== WHAT IS NEEDED ==
The required result is a line count: how many lines in this data hold the word "romBoot". Give only that.
━━━━━━━━
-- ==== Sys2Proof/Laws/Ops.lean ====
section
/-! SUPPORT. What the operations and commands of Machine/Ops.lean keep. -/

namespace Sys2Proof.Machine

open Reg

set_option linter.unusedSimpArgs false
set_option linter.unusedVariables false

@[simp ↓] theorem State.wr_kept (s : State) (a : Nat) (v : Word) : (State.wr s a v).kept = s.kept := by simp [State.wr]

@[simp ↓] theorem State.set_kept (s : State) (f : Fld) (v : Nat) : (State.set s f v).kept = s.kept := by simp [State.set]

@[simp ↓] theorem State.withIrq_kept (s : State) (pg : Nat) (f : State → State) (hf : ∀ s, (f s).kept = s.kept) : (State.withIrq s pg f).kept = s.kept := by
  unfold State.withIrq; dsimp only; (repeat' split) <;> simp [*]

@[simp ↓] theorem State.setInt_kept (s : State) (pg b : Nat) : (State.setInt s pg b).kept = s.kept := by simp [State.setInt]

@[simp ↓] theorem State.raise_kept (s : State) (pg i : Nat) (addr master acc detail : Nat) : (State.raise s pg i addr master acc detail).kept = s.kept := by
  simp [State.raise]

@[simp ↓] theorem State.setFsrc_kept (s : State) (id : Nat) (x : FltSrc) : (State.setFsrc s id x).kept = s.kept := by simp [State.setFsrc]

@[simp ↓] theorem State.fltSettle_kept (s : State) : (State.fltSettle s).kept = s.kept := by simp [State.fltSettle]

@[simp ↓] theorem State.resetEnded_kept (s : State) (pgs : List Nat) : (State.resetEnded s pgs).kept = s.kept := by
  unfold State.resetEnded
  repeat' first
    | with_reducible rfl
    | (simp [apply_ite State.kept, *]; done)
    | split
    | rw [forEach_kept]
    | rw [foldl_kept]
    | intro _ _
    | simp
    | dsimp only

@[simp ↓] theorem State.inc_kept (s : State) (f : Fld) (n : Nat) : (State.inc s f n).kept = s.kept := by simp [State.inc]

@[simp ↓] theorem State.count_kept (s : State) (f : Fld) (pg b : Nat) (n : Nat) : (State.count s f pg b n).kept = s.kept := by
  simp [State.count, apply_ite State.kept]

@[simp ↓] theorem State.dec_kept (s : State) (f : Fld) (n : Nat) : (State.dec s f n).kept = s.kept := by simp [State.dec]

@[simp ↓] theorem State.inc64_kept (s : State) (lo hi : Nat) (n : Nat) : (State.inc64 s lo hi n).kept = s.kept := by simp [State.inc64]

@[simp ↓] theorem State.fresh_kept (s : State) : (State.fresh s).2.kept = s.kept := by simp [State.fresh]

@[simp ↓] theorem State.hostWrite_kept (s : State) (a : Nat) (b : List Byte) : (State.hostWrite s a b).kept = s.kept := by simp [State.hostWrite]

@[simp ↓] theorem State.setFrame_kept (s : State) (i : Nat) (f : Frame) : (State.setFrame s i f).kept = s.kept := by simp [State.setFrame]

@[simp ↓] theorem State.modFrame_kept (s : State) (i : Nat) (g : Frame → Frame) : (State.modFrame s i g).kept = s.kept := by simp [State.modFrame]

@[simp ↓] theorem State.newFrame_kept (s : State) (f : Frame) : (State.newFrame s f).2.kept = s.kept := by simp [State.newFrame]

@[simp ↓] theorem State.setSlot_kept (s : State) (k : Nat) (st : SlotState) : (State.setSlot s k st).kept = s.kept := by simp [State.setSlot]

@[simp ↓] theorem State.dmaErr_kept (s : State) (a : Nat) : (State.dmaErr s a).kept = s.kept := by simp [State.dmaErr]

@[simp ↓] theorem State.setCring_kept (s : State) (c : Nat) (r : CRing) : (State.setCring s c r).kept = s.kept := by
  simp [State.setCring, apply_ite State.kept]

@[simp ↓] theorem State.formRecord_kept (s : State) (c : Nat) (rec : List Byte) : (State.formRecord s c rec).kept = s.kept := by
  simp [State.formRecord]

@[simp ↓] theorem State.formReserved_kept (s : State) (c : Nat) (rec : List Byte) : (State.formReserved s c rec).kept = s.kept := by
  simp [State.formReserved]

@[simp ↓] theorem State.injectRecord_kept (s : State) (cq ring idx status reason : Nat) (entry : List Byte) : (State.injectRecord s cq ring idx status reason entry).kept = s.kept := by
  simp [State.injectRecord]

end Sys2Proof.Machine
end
━━━━━━━━
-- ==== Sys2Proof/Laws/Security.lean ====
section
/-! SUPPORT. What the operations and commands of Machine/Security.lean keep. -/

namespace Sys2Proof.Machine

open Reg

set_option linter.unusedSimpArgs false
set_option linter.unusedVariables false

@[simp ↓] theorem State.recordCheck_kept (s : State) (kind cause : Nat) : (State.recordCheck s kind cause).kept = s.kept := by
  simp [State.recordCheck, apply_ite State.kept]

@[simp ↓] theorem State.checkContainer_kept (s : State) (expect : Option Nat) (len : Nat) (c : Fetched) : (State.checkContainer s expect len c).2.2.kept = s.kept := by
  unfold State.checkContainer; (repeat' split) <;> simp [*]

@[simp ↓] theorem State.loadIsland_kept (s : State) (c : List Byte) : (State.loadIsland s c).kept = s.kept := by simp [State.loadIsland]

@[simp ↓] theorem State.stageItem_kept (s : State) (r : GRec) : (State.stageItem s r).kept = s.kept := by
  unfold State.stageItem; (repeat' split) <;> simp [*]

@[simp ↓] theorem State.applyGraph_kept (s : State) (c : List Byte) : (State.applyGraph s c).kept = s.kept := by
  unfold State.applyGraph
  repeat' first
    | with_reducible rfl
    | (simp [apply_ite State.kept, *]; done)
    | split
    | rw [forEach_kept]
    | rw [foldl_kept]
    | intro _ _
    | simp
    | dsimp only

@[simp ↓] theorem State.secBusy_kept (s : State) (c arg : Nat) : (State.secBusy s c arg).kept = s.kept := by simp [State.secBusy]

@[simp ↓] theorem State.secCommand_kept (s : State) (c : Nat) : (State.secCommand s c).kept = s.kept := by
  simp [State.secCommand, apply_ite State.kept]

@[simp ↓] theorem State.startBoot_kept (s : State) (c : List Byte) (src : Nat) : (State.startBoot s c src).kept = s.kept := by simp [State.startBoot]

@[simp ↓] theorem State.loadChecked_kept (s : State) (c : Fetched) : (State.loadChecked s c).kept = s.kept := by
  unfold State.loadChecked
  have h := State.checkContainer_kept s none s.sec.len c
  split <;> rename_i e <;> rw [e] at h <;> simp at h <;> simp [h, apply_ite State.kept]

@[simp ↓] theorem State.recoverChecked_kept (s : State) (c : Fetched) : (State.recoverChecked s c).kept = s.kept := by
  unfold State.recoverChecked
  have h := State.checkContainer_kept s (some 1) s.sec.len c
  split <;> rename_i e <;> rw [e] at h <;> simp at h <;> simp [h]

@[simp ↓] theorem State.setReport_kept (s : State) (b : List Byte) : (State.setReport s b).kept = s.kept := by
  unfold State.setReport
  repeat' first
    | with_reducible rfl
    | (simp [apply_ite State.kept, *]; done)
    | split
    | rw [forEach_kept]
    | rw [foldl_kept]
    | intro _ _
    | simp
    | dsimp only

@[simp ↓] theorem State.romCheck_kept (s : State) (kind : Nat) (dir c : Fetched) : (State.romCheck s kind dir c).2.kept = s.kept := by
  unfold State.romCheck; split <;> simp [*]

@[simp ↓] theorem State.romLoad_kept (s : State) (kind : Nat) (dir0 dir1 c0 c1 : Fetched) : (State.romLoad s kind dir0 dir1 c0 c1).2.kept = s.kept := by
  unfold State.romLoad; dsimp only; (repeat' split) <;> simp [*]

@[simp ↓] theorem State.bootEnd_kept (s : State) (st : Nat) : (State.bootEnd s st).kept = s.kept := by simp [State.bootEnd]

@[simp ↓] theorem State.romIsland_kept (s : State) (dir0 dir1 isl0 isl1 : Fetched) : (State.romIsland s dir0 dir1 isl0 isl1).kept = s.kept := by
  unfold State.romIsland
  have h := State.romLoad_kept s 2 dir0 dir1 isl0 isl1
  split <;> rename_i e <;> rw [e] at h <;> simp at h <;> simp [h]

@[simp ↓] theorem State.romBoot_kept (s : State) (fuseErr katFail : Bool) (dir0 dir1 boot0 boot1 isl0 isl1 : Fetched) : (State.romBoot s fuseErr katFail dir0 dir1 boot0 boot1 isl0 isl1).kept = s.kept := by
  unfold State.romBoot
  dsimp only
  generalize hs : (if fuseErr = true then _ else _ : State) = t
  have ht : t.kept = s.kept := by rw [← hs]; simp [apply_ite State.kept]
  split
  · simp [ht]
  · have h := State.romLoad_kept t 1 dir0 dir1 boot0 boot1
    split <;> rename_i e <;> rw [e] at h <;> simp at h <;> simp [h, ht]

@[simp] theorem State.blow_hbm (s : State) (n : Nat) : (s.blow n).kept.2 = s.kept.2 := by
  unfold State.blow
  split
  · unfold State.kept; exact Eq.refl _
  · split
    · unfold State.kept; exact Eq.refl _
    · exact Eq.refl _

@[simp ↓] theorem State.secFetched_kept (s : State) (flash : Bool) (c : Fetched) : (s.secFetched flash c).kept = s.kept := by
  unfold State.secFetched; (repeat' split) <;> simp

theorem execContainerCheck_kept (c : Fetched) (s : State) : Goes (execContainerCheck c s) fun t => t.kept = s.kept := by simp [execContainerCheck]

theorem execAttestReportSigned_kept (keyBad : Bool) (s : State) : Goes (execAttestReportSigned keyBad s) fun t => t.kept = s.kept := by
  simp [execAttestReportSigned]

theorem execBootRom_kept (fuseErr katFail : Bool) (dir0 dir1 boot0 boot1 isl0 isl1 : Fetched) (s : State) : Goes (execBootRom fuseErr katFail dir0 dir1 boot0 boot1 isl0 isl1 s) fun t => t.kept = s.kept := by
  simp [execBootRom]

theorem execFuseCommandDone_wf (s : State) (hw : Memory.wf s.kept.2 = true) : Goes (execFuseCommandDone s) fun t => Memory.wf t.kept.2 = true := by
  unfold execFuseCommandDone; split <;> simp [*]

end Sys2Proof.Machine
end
━━━━━━━━
== EXERCISE SOLUTION ==
2